> _Work to be completed_
In the data below, find the line that contains "detected error. -/" and the line that contains "inductive Fetch |". Copy both, plus every line between them, exactly.

### The data ###

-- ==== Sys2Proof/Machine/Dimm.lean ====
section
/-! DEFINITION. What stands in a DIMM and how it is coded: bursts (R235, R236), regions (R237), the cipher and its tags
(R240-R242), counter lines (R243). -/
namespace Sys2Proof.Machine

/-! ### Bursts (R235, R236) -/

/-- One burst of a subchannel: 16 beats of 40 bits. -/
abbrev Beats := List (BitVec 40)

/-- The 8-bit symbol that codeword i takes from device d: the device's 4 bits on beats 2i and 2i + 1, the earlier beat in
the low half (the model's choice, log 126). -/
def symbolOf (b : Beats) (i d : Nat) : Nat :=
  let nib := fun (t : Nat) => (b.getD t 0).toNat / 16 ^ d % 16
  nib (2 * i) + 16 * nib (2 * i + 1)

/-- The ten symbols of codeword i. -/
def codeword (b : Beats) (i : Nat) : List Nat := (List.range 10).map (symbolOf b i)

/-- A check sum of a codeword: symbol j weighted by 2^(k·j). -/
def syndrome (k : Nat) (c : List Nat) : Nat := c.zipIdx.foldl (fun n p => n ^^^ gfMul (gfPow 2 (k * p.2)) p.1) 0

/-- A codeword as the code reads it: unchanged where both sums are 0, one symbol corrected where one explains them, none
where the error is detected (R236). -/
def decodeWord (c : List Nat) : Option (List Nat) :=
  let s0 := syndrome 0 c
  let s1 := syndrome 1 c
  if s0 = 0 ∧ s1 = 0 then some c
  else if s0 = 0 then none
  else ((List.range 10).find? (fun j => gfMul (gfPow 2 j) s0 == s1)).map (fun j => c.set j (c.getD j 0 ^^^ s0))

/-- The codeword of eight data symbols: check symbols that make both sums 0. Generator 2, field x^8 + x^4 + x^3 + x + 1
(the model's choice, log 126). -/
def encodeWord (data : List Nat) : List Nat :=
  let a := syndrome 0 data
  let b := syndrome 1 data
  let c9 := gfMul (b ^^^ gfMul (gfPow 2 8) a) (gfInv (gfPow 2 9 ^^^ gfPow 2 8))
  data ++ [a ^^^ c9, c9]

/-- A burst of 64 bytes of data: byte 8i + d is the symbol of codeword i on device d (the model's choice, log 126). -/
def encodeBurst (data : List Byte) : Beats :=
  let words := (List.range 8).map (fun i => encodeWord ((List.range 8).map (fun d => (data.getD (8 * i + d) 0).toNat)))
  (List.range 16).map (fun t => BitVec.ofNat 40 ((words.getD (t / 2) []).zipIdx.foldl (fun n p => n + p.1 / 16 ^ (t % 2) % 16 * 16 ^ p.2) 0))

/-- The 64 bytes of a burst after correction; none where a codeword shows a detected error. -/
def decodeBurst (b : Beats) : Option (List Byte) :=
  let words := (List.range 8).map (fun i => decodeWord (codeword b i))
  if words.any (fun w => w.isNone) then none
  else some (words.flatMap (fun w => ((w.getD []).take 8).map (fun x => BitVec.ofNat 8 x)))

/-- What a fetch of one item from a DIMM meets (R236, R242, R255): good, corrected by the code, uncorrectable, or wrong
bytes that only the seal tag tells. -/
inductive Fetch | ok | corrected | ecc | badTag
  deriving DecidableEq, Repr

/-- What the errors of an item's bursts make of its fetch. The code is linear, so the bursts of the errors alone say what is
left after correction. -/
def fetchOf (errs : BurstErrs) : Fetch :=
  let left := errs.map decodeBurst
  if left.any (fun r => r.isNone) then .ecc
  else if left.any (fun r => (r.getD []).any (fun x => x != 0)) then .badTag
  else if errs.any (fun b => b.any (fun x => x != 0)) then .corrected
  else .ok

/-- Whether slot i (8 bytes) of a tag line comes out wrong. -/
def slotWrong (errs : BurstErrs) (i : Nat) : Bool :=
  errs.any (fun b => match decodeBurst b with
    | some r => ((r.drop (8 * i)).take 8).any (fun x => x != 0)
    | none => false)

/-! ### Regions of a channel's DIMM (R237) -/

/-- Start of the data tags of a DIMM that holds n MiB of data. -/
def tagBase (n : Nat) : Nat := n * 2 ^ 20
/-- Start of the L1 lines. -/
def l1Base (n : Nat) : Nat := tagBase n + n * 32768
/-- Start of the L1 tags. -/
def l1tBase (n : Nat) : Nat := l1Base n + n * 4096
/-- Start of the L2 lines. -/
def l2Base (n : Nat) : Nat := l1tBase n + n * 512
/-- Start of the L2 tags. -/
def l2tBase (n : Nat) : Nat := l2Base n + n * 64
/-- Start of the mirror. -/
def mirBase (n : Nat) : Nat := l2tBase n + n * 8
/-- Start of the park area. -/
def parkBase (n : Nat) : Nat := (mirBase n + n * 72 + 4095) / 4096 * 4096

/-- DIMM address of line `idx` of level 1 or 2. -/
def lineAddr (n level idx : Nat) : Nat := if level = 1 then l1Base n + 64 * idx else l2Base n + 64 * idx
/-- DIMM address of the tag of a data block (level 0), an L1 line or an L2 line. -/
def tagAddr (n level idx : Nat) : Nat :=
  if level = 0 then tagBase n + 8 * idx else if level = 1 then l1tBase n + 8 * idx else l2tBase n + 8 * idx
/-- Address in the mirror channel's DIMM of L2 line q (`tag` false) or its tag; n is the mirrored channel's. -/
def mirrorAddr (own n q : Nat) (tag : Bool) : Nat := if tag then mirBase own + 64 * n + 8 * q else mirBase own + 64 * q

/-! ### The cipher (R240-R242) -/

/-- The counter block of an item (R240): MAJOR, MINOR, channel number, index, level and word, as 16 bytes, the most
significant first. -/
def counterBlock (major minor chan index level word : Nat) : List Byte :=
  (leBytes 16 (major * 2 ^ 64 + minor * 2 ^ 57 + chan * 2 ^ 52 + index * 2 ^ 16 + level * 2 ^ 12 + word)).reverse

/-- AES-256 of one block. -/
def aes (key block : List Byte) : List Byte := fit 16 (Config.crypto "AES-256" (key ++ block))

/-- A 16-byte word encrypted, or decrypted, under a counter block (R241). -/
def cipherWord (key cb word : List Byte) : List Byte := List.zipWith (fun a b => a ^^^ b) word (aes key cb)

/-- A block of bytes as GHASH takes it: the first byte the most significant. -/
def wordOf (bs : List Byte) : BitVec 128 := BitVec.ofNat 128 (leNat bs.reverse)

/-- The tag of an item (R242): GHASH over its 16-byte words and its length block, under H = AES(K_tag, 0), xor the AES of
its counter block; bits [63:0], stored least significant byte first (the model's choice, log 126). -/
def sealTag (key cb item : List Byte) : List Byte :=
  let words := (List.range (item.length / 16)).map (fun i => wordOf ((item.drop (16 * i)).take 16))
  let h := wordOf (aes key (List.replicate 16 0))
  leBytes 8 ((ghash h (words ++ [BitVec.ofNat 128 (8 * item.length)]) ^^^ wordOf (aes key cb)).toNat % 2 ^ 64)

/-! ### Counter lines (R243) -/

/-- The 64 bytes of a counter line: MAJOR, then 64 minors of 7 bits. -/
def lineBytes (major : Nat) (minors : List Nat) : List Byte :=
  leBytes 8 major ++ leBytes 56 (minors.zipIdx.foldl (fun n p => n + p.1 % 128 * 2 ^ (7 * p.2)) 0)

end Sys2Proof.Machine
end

###

> _Reply to the task_
/-- The 64 bytes of a burst after correction; none where a codeword shows a detected error. -/
def decodeBurst (b : Beats) : Option (List Byte) :=
  let words := (List.range 8).map (fun i => decodeWord (codeword b i))
  if words.any (fun w => w.isNone) then none
  else some (words.flatMap (fun w => ((w.getD []).take 8).map (fun x => BitVec.ofNat 8 x)))

/-- What a fetch of one item from a DIMM meets (R236, R242, R255): good, corrected by the code, uncorrectable, or wrong
bytes that only the seal tag tells. -/
inductive Fetch | ok | corrected | ecc | badTag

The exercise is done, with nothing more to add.